Surgery is the primary therapy for thyroid carcinomas.
There are two reasons to use radioactive iodine (RAI) after surgery for well-differentiated thyroid carcinoma. The first objective is to ablate residual thyroid tissue to allow more effective detection of the presence of metastatic deposits that take up iodine. The second objective is to ablate “functional” metastatic disease using higher doses (100 to 150 mCi) of RAI.
Adjuvant external beam radiation has a limited role for the treatment of well-differentiated carcinomas. In general, it is only recommended for elder patients with invasive tumors, for example, extensive infiltration of the neck soft tissues; adherence to the perichondrium of the thyroid, cricoid, tracheal cartilages; or extensive extracapsular extension of nodal disease, etc. It is also recommended for patients who have undergone surgery for recurrent disease.

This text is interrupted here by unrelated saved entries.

-- ==== Sys2Proof/Certificates/Slice0/Obligations.lean ====
section
/-! DEFINITION. The statements, chapter by chapter of the manual. Each says what a command answers: the next state's fields, and, by an
equation of records, that every field it does not name is unchanged. -/

open Sys2Proof Sys2Proof.Machine

/-! Time (02). -/

/-- R23: a write to TIM_STEP loads TIM_NOW and clears the fraction while LOCKED is 0, and only sets STEP_REFUSED once it is 1.
R24: writing 1 to TIM_LOCK sets LOCKED, and with it the register's own bit, which reads as it was set.
R25: a write to TIM_SLEW replaces slew_rem by v x 2^32; with TIM_PPS_EN at 1, or in an instance that takes its time from a span
link, it only sets SLEW_REFUSED. -/
def Obligations.TimeIsLoadedUntilLockedAndSlewed : Prop :=
  (∀ (s : State) (v : Word),
    (bitOf (rd s (aTim 0x40)) 6 = false → Completes (.timStep v) s fun t =>
      nowNs t = v.toNat ∧ t.time.t.toNat % 2 ^ 32 = 0 ∧
      t = { s with time := { s.time with t := t.time.t, ppsAccepted := s.time.ppsAccepted + ((v.toNat : Int) - nowNs s) } }) ∧
    (bitOf (rd s (aTim 0x40)) 6 = true → Completes (.timStep v) s fun t =>
      rd t (aTim 0x40) = rd s (aTim 0x40) ||| 0x10#64 ∧ WordsBut [aTim 0x40] s t ∧ t = { s with regs := t.regs })) ∧
  (∀ s : State, Completes .timLock s fun t =>
    bitOf (rd t (aTim 0x40)) 6 = true ∧ rd t (aTim 0x40) = rd s (aTim 0x40) ||| 0x40#64 ∧
    rd t (aTim 0x38) = rd s (aTim 0x38) ||| 1#64 ∧ WordsBut [aTim 0x40, aTim 0x38] s t ∧ t = { s with regs := t.regs }) ∧
  (∀ (s : State) (v : BitVec 32),
    (bitOf (rd s (aTim 0)) 1 = false → isChild s = false → Completes (.timSlew v) s fun t =>
      t = { s with time := { s.time with slewRem := v.toInt * 2 ^ 32 } }) ∧
    (bitOf (rd s (aTim 0)) 1 = true ∨ isChild s = true → Completes (.timSlew v) s fun t =>
      rd t (aTim 0x40) = rd s (aTim 0x40) ||| 0x20#64 ∧ WordsBut [aTim 0x40] s t ∧ t = { s with regs := t.regs }))

/-- R20: one cycle of the timing clock, which a step on an empty queue is (log 6), adds 2^32 plus the clamped sum of the trim, the slew
term and the rate term to the 96-bit count; the slew term is at most S_MAX. -/
def Obligations.IdleStepCountsOneNsPlusRate : Prop :=
  ∀ s : State, s.pending = [] → ∃ t, step s = .next t ∧
    (t.time.t.toNat : Int) = (s.time.t.toNat + (2 ^ 32 + rateNow s)) % 2 ^ 96 ∧
    rateNow s = max (-2147483) (min 2147483 (trimOf s + slewTerm s + ppsTermOf s)) ∧
    slewTerm s = (if 0 ≤ s.time.slewRem then min s.time.slewRem (slewMax s) else max s.time.slewRem (-(slewMax s : Int))) ∧
    (∀ c ∈ t.pending, c = .gateTick [] ∨ c = .ppsOutRise ∨ c = .tickOutFall ∨ c = .ppsOutFall) ∧
    (Instr.gateTick [] ∈ t.pending ↔ nowNs t / 1024 ≠ nowNs s / 1024) ∧
    WordsBut [aTim 0x40] s t ∧ t = { s with time := t.time, regs := t.regs, pending := t.pending, pwr := { s.pwr with vchg := false } }

/-- R30, R31, R39: with the reference lost TIM_HOLD and HOLD_ENTERED are set, TIM_HOLD_CNT counts and TIM_HOLDOVER is raised; a loss
in holdover restarts the test of the return; a stable reference schedules the return at the next gate tick. -/
def Obligations.ReferenceLossEntersHoldover : Prop :=
  ∀ s : State,
    (s.time.hold = false → Completes .referenceLoss s fun t => ∃ u, NoteOnly u t ∧
      bitOf (rd t (aTim 0)) 0 = true ∧ bitOf (rd t (aTim 0x40)) 0 = true ∧
      rdF t (aTim 0x58) 31 0 = (rdF s (aTim 0x58) 31 0 + 1) % 2 ^ 32 ∧
      t = raiseG u 240 0x020 1 (rdF t (aTim 0x58) 31 0) ∧ WordsBut [aTim 0, aTim 0x40, aTim 0x58] s u ∧
      u = { s with time := { s.time with hold := true, returnDue := false }, regs := u.regs }) ∧
    (s.time.hold = true → Completes .referenceLoss s fun t => t = { s with time := { s.time with returnDue := false } }) ∧
    (s.time.hold = true → Completes .referenceStable s fun t => t = { s with time := { s.time with returnDue := true } })

/-- R32: an edge of tb_pps_in is stamped; in use, its error is recorded, an edge more than 100 us off is rejected, and an accepted one
takes -e into the slew and the rate step into the PPS term.
R33 and R34: PPS_LOST after 2 s without an accepted edge; tb_pps_out rises at a whole second and falls 100 us later, tb_tick_out
falls 8 ns after its rise. -/
def Obligations.PpsEdgesAreJudgedAndOutputsPulse : Prop :=
  (∀ s : State, Completes .ppsEdge s fun t =>
    (rd t (aTim 0x48)).toNat = nowNs s ∧ WordsBut [aTim 0x40, aTim 0x48, aTim 0x50] s t ∧
    t = { s with time := t.time, regs := t.regs } ∧
    (ppsOn s = false → t.time = s.time ∧ WordsBut [aTim 0x48] s t) ∧
    (ppsOn s = true → ∀ e : Int, e = ppsError (nowNs s) → rdF t (aTim 0x50) 31 0 = unsignedOf 32 e ∧
      (100000 < |e| → t.time = s.time ∧ rd t (aTim 0x40) = rd s (aTim 0x40) ||| 0x4#64) ∧
      (|e| ≤ 100000 → rd t (aTim 0x40) = rd s (aTim 0x40) ∧
        t.time = { s.time with
          slewRem := s.time.slewRem - e * 2 ^ 32, ppsTerm := s.time.ppsTerm - ppsStep (e - s.time.ePrev), ePrev := e,
          ppsAccepted := nowNs s }))) ∧
  (∀ s : State,
    (ppsOn s = true → 2000000000 ≤ nowNs s - s.time.ppsAccepted → Completes .ppsLost s fun t =>
      rd t (aTim 0x40) = rd s (aTim 0x40) ||| 0x8#64 ∧ WordsBut [aTim 0x40] s t ∧ t = { s with regs := t.regs }) ∧
    (s.time.ppsDue = true → Completes .ppsOutRise s fun t =>
      t = { s with time := { s.time with ppsOut := true, ppsRise := nowNs s, ppsDue := false } }) ∧
    (s.time.ppsOut = true → 100000 ≤ subMod 64 (nowNs s) s.time.ppsRise → Completes .ppsOutFall s fun t =>
      t = { s with time := { s.time with ppsOut := false } }) ∧
    (s.time.tickOut = true → 8 ≤ subMod 64 (nowNs s) s.time.tickRise → Completes .tickOutFall s fun t =>
      t = { s with time := { s.time with tickOut := false } }))

/-! The endpoint port (03). -/

/-- R46: a header with no error and room is taken in its cycle, and joins its NI in taken order and its queue; a non-posted one holds a
tracker entry under its endpoint tag.
R46: while its port is out of service or its slice's reset is in progress, or with no room for it, a header without an error is held
back: not taken, and nothing of it is kept. -/
def Obligations.IngressRequestIsTakenOrHeldBack : Prop :=
  (∀ (s : State) (n : NiId) (raw : BitVec 128) (k : Nat) (h : IngHdr), h = ingHdr raw → k < 16 →
    portOpen s n.toNat = true → sliceOf? s n.toNat h.pv h.pasid = some k → slcRst s n.toNat k = false →
    errCodeOf s n.toNat (some k) h = 0 → h.cls = false → beFull s n.toNat k h = false →
    isTele s n.toNat h = false → isPtm h = false → (bitOf (rd s (aNi n.toNat 0x130)) 0 = false ∨ (h.opc ≠ 1 ∧ h.opc ≠ 2)) →
    Completes (.ingressRequest n raw) s fun t => ∃ r : Req,
      (getNi t n.toNat).port.accept = true ∧ (getNi t n.toNat).port.err = false ∧
      (getNi t n.toNat).reqs = (getNi s n.toNat).reqs ++ [r] ∧ (getNi t n.toNat).nextId = (getNi s n.toNat).nextId + 1 ∧
      (getQ (getNi t n.toNat) h.queue).reqIds = (getQ (getNi s n.toNat) h.queue).reqIds ++ [r.id] ∧
      r.id = (getNi s n.toNat).nextId ∧ r.slice.toNat = k ∧ r.kind = reqKindOf h.opc ∧ r.posted = isPosted h.opc ∧
      r.q = h.queue ∧ r.beats = ingBeats h ∧ r.issued = false ∧ r.msg.opc.toNat = h.opc ∧
      (isPosted h.opc = false → ∃ g e, r.tag = some g ∧ mget (getNi s n.toNat).trk g.toNat = none ∧
        mget (getNi t n.toNat).trk g.toNat = some e ∧ e.reqId = r.id ∧ e.epTag.toNat = h.tag ∧ e.slice.toNat = k) ∧
      NiNote n.toNat [] s t) ∧
  (∀ (s : State) (n : NiId) (raw : BitVec 128) (k : Nat) (h : IngHdr), h = ingHdr raw →
    isEpNi s n.toNat = true → bitOf (rd s (aNi n.toNat 0)) 0 = true → sliceOf? s n.toNat h.pv h.pasid = some k →
    errCodeOf s n.toNat (some k) h = 0 → h.cls = false →
    (portOpen s n.toNat = false ∨ slcRst s n.toNat k = true ∨ beFull s n.toNat k h = true) →
    Completes (.ingressRequest n raw) s fun t =>
      getNi t n.toNat = { getNi s n.toNat with port :=
        { (getNi s n.toNat).port with accept := false, err := false, errCode := 0, ntfQ := (getNi t n.toNat).port.ntfQ } } ∧
      NiNote n.toNat [] s t)

/-- R46, R47: a header that takes an error is taken with its code; a non-posted one is answered with the matching STAT, TAG echoed and no
data, behind the responses that wait; a posted one is counted in NI_PW_ERR; either way the header is recorded and its beats discarded. -/
def Obligations.IngressErrorIsTakenAndAnswered : Prop :=
  ∀ (s : State) (n : NiId) (raw : BitVec 128) (h : IngHdr) (sl : Option Nat) (code : Nat), h = ingHdr raw →
    portOpen s n.toNat = true → sl = sliceOf? s n.toNat h.pv h.pasid → (∀ k, sl = some k → slcRst s n.toNat k = false) →
    code = errCodeOf s n.toNat sl h → code ≠ 0 → (isPosted h.opc = true ∨ errCount (getNi s n.toNat).port < 16) →
    Completes (.ingressRequest n raw) s fun t =>
      (getNi t n.toNat).port.accept = true ∧ (getNi t n.toNat).port.err = true ∧ (getNi t n.toNat).port.errCode = code ∧
      rd t (aNi n.toNat 0x30) = raw.extractLsb' 0 64 ∧ rd t (aNi n.toNat 0x38) = raw.extractLsb' 64 64 ∧
      (getNi t n.toNat).reqs = (getNi s n.toNat).reqs ∧ (getNi t n.toNat).trk = (getNi s n.toNat).trk ∧
      (isPosted h.opc = false → ∃ e, (getNi t n.toNat).port.ersB = (getNi s n.toNat).port.ersB ++ [e] ∧ e.data = [] ∧
        e.hdr = egrRspHdr (rspOpOf h.opc) false h.tag 0 (statOfErr code) 0 false) ∧
      (isPosted h.opc = true → (getNi t n.toNat).port.ersB = (getNi s n.toNat).port.ersB ∧
        (rd t (aNi n.toNat 0x118)).toNat = min 0xFFFFFFFF ((rd s (aNi n.toNat 0x118)).toNat + 1)) ∧
      (getNi t n.toNat).port.rqRx = (getNi s n.toNat).port.rqRx ++
        (if ingBeats h = 0 then [] else [⟨.discard, ingBeats h, 0, h.cls, ingStart h, ingBytes h⟩]) ∧
      ∀ m, m ≠ n.toNat → SameNi s t m
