/-! A NI changed. -/

@[simp] theorem updNi_gen (s : State) (n : Nat) (f : Ni → Ni) : (updNi s n f).gen = s.gen := rfl
@[simp] theorem updNi_time (s : State) (n : Nat) (f : Ni → Ni) : (updNi s n f).time = s.time := rfl
@[simp] theorem updNi_regs (s : State) (n : Nat) (f : Ni → Ni) : (updNi s n f).regs = s.regs := rfl
@[simp] theorem updNi_pendT (s : State) (n : Nat) (f : Ni → Ni) : (updNi s n f).pendT = s.pendT := rfl
@[simp] theorem updNi_rtrs (s : State) (n : Nat) (f : Ni → Ni) : (updNi s n f).rtrs = s.rtrs := rfl
@[simp] theorem updNi_spans (s : State) (n : Nat) (f : Ni → Ni) : (updNi s n f).spans = s.spans := rfl
@[simp] theorem updNi_eng (s : State) (n : Nat) (f : Ni → Ni) : (updNi s n f).eng = s.eng := rfl
@[simp] theorem updNi_jrn (s : State) (n : Nat) (f : Ni → Ni) : (updNi s n f).jrn = s.jrn := rfl
@[simp] theorem updNi_img (s : State) (n : Nat) (f : Ni → Ni) : (updNi s n f).img = s.img := rfl
@[simp] theorem updNi_pwr (s : State) (n : Nat) (f : Ni → Ni) : (updNi s n f).pwr = s.pwr := rfl
@[simp] theorem updNi_rst (s : State) (n : Nat) (f : Ni → Ni) : (updNi s n f).rst = s.rst := rfl
@[simp] theorem updNi_flt (s : State) (n : Nat) (f : Ni → Ni) : (updNi s n f).flt = s.flt := rfl
@[simp] theorem updNi_mmx (s : State) (n : Nat) (f : Ni → Ni) : (updNi s n f).mmx = s.mmx := rfl
@[simp] theorem updNi_cnt (s : State) (n : Nat) (f : Ni → Ni) : (updNi s n f).cnt = s.cnt := rfl
@[simp] theorem updNi_lcs (s : State) (n : Nat) (f : Ni → Ni) : (updNi s n f).lcs = s.lcs := rfl
@[simp] theorem updNi_ntf (s : State) (n : Nat) (f : Ni → Ni) : (updNi s n f).ntf = s.ntf := rfl
@[simp] theorem updNi_free (s : State) (n : Nat) (f : Ni → Ni) : (updNi s n f).free = s.free := rfl
@[simp] theorem updNi_pending (s : State) (n : Nat) (f : Ni → Ni) : (updNi s n f).pending = s.pending := rfl

/-! A port changed. -/

@[simp] theorem updPort_gen (s : State) (n : Nat) (f : Port → Port) : (updPort s n f).gen = s.gen := rfl
@[simp] theorem updPort_time (s : State) (n : Nat) (f : Port → Port) : (updPort s n f).time = s.time := rfl
@[simp] theorem updPort_regs (s : State) (n : Nat) (f : Port → Port) : (updPort s n f).regs = s.regs := rfl
@[simp] theorem updPort_pendT (s : State) (n : Nat) (f : Port → Port) : (updPort s n f).pendT = s.pendT := rfl
@[simp] theorem updPort_rtrs (s : State) (n : Nat) (f : Port → Port) : (updPort s n f).rtrs = s.rtrs := rfl
@[simp] theorem updPort_spans (s : State) (n : Nat) (f : Port → Port) : (updPort s n f).spans = s.spans := rfl
@[simp] theorem updPort_eng (s : State) (n : Nat) (f : Port → Port) : (updPort s n f).eng = s.eng := rfl
@[simp] theorem updPort_jrn (s : State) (n : Nat) (f : Port → Port) : (updPort s n f).jrn = s.jrn := rfl
@[simp] theorem updPort_img (s : State) (n : Nat) (f : Port → Port) : (updPort s n f).img = s.img := rfl
@[simp] theorem updPort_pwr (s : State) (n : Nat) (f : Port → Port) : (updPort s n f).pwr = s.pwr := rfl
@[simp] theorem updPort_rst (s : State) (n : Nat) (f : Port → Port) : (updPort s n f).rst = s.rst := rfl
@[simp] theorem updPort_flt (s : State) (n : Nat) (f : Port → Port) : (updPort s n f).flt = s.flt := rfl
@[simp] theorem updPort_mmx (s : State) (n : Nat) (f : Port → Port) : (updPort s n f).mmx = s.mmx := rfl
@[simp] theorem updPort_cnt (s : State) (n : Nat) (f : Port → Port) : (updPort s n f).cnt = s.cnt := rfl
@[simp] theorem updPort_lcs (s : State) (n : Nat) (f : Port → Port) : (updPort s n f).lcs = s.lcs := rfl
@[simp] theorem updPort_ntf (s : State) (n : Nat) (f : Port → Port) : (updPort s n f).ntf = s.ntf := rfl
@[simp] theorem updPort_free (s : State) (n : Nat) (f : Port → Port) : (updPort s n f).free = s.free := rfl
@[simp] theorem updPort_pending (s : State) (n : Nat) (f : Port → Port) : (updPort s n f).pending = s.pending := rfl

/-! A slot changed. -/

@[simp] theorem updSlt_gen (s : State) (n : Nat) (f : SlotSt → SlotSt) : (updSlt s n f).gen = s.gen := rfl
@[simp] theorem updSlt_time (s : State) (n : Nat) (f : SlotSt → SlotSt) : (updSlt s n f).time = s.time := rfl
@[simp] theorem updSlt_regs (s : State) (n : Nat) (f : SlotSt → SlotSt) : (updSlt s n f).regs = s.regs := rfl
@[simp] theorem updSlt_pendT (s : State) (n : Nat) (f : SlotSt → SlotSt) : (updSlt s n f).pendT = s.pendT := rfl
@[simp] theorem updSlt_rtrs (s : State) (n : Nat) (f : SlotSt → SlotSt) : (updSlt s n f).rtrs = s.rtrs := rfl
@[simp] theorem updSlt_spans (s : State) (n : Nat) (f : SlotSt → SlotSt) : (updSlt s n f).spans = s.spans := rfl
@[simp] theorem updSlt_eng (s : State) (n : Nat) (f : SlotSt → SlotSt) : (updSlt s n f).eng = s.eng := rfl
@[simp] theorem updSlt_jrn (s : State) (n : Nat) (f : SlotSt → SlotSt) : (updSlt s n f).jrn = s.jrn := rfl
@[simp] theorem updSlt_img (s : State) (n : Nat) (f : SlotSt → SlotSt) : (updSlt s n f).img = s.img := rfl
@[simp] theorem updSlt_pwr (s : State) (n : Nat) (f : SlotSt → SlotSt) : (updSlt s n f).pwr = s.pwr := rfl
@[simp] theorem updSlt_rst (s : State) (n : Nat) (f : SlotSt → SlotSt) : (updSlt s n f).rst = s.rst := rfl
@[simp] theorem updSlt_flt (s : State) (n : Nat) (f : SlotSt → SlotSt) : (updSlt s n f).flt = s.flt := rfl
@[simp] theorem updSlt_mmx (s : State) (n : Nat) (f : SlotSt → SlotSt) : (updSlt s n f).mmx = s.mmx := rfl
@[simp] theorem updSlt_cnt (s : State) (n : Nat) (f : SlotSt → SlotSt) : (updSlt s n f).cnt = s.cnt := rfl
@[simp] theorem updSlt_lcs (s : State) (n : Nat) (f : SlotSt → SlotSt) : (updSlt s n f).lcs = s.lcs := rfl
@[simp] theorem updSlt_ntf (s : State) (n : Nat) (f : SlotSt → SlotSt) : (updSlt s n f).ntf = s.ntf := rfl
@[simp] theorem updSlt_free (s : State) (n : Nat) (f : SlotSt → SlotSt) : (updSlt s n f).free = s.free := rfl
@[simp] theorem updSlt_pending (s : State) (n : Nat) (f : SlotSt → SlotSt) : (updSlt s n f).pending = s.pending := rfl

/-! A router changed. -/

@[simp] theorem updRtr_gen (s : State) (x : Nat) (f : Rtr → Rtr) : (updRtr s x f).gen = s.gen := rfl
@[simp] theorem updRtr_time (s : State) (x : Nat) (f : Rtr → Rtr) : (updRtr s x f).time = s.time := rfl
@[simp] theorem updRtr_regs (s : State) (x : Nat) (f : Rtr → Rtr) : (updRtr s x f).regs = s.regs := rfl
@[simp] theorem updRtr_pendT (s : State) (x : Nat) (f : Rtr → Rtr) : (updRtr s x f).pendT = s.pendT := rfl
@[simp] theorem updRtr_nis (s : State) (x : Nat) (f : Rtr → Rtr) : (updRtr s x f).nis = s.nis := rfl
@[simp] theorem updRtr_spans (s : State) (x : Nat) (f : Rtr → Rtr) : (updRtr s x f).spans = s.spans := rfl
@[simp] theorem updRtr_eng (s : State) (x : Nat) (f : Rtr → Rtr) : (updRtr s x f).eng = s.eng := rfl
@[simp] theorem updRtr_jrn (s : State) (x : Nat) (f : Rtr → Rtr) : (updRtr s x f).jrn = s.jrn := rfl
@[simp] theorem updRtr_img (s : State) (x : Nat) (f : Rtr → Rtr) : (updRtr s x f).img = s.img := rfl
@[simp] theorem updRtr_pwr (s : State) (x : Nat) (f : Rtr → Rtr) : (updRtr s x f).pwr = s.pwr := rfl
@[simp] theorem updRtr_rst (s : State) (x : Nat) (f : Rtr → Rtr) : (updRtr s x f).rst = s.rst := rfl
@[simp] theorem updRtr_flt (s : State) (x : Nat) (f : Rtr → Rtr) : (updRtr s x f).flt = s.flt := rfl
@[simp] theorem updRtr_mmx (s : State) (x : Nat) (f : Rtr → Rtr) : (updRtr s x f).mmx = s.mmx := rfl
@[simp] theorem updRtr_cnt (s : State) (x : Nat) (f : Rtr → Rtr) : (updRtr s x f).cnt = s.cnt := rfl
@[simp] theorem updRtr_lcs (s : State) (x : Nat) (f : Rtr → Rtr) : (updRtr s x f).lcs = s.lcs := rfl
@[simp] theorem updRtr_ntf (s : State) (x : Nat) (f : Rtr → Rtr) : (updRtr s x f).ntf = s.ntf := rfl
@[simp] theorem updRtr_free (s : State) (x : Nat) (f : Rtr → Rtr) : (updRtr s x f).free = s.free := rfl
@[simp] theorem updRtr_pending (s : State) (x : Nat) (f : Rtr → Rtr) : (updRtr s x f).pending = s.pending := rfl
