-- ==== Sys2Proof/Tests/Slice0.lean ====
section
/-! SUPPORT. Tests of the model. A `witness_` theorem shows, for the statement it is named after and the clause named behind, a concrete
state and operands that meet its hypotheses together; a `test_` theorem holds one step of a small state against the manual. -/

namespace Sys2Proof.Tests
open Sys2Proof Sys2Proof.Machine
set_option Elab.async false

/-- A state with these register words over the reset values. -/
def st (l : List (Nat × Word)) : State := { regs := l.foldl (fun m p => putWord m p.1 p.2) [] }
/-- The state with the time at n ns. -/
def atNs (n : Nat) (s : State) : State := { s with time := { s.time with t := BitVec.ofNat 96 (n <<< 32) } }
/-- The state with NI n as given. -/
def ni (n : Nat) (i : Ni) (s : State) : State := setNi s n i
/-- An NI whose port is up. -/
def upNi : Ni := { port := { up := true } }
/-- NI 0 with its port enabled, and slice 0 the active default slice. -/
def niWords : List (Nat × Word) := [(aNi 0 0, 5#64), (aNi 0 0x158, 0x40010#64), (aNi 0 0x200, 1#64)]


/-! Witnesses: time (02). -/

def tLocked : State := st [(aTim 0x40, 0x40#64)]
def tPps : State := st [(aTim 0, 2#64)]
def tIdle : State := atNs 1023 (st [])
def tHold : State := { st [] with time := { hold := true } }
def tPpsLost : State := atNs 2000000000 tPps
def tDue : State := { st [] with time := { t := BitVec.ofNat 96 (100000 <<< 32), ppsDue := true, ppsOut := true, tickOut := true, tickRise := 99992 } }

theorem witness_TimeIsLoadedUntilLockedAndSlewed_step :
    (bitOf (rd (st []) (aTim 64)) 6 = false) := by decide +kernel

theorem witness_TimeIsLoadedUntilLockedAndSlewed_refused :
    (bitOf (rd tLocked (aTim 64)) 6 = true) := by decide +kernel

theorem witness_TimeIsLoadedUntilLockedAndSlewed_slew :
    (bitOf (rd (st []) (aTim 0)) 1 = false) ∧ (isChild (st []) = false) := by decide +kernel

theorem witness_TimeIsLoadedUntilLockedAndSlewed_noSlew :
    (bitOf (rd tPps (aTim 0)) 1 = true ∨ isChild tPps = true) := by decide +kernel

theorem witness_IdleStepCountsOneNsPlusRate :
    (tIdle.pending = []) := by decide +kernel

theorem witness_ReferenceLossEntersHoldover_enters :
    ((st []).time.hold = false) := by decide +kernel

theorem witness_ReferenceLossEntersHoldover_again :
    (tHold.time.hold = true) := by decide +kernel

theorem witness_PpsEdgesAreJudgedAndOutputsPulse_lost :
    (ppsOn tPpsLost = true) ∧ (2000000000 ≤ nowNs tPpsLost - tPpsLost.time.ppsAccepted) := by decide +kernel

theorem witness_PpsEdgesAreJudgedAndOutputsPulse_rise :
    (tDue.time.ppsDue = true) := by decide +kernel

theorem witness_PpsEdgesAreJudgedAndOutputsPulse_fall :
    (tDue.time.ppsOut = true) ∧ (100000 ≤ subMod 64 (nowNs tDue) tDue.time.ppsRise) := by decide +kernel

theorem witness_PpsEdgesAreJudgedAndOutputsPulse_tickFall :
    (tDue.time.tickOut = true) ∧ (8 ≤ subMod 64 (nowNs tDue) tDue.time.tickRise) := by decide +kernel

Because of a higher risk for local-regional recurrence, adjuvant external beam radiation is often recommended for the treatment of medullary thyroid carcinoma. Due to lack of any randomized clinical trials, it is difficult to estimate the magnitude of effect of adjuvant radiotherapy in improving the local-regional tumor control and the impact of radiation on overall survival for patients with medullary carcinoma.
Anaplastic carcinoma is one of the most aggressive human cancers. The median survival of patients presenting with this cancer is measured in months. Radiation, often with concurrent chemotherapy, is recommended for inducing local tumor regression as these patients can rapidly develop airway obstruction and severe dysphagia.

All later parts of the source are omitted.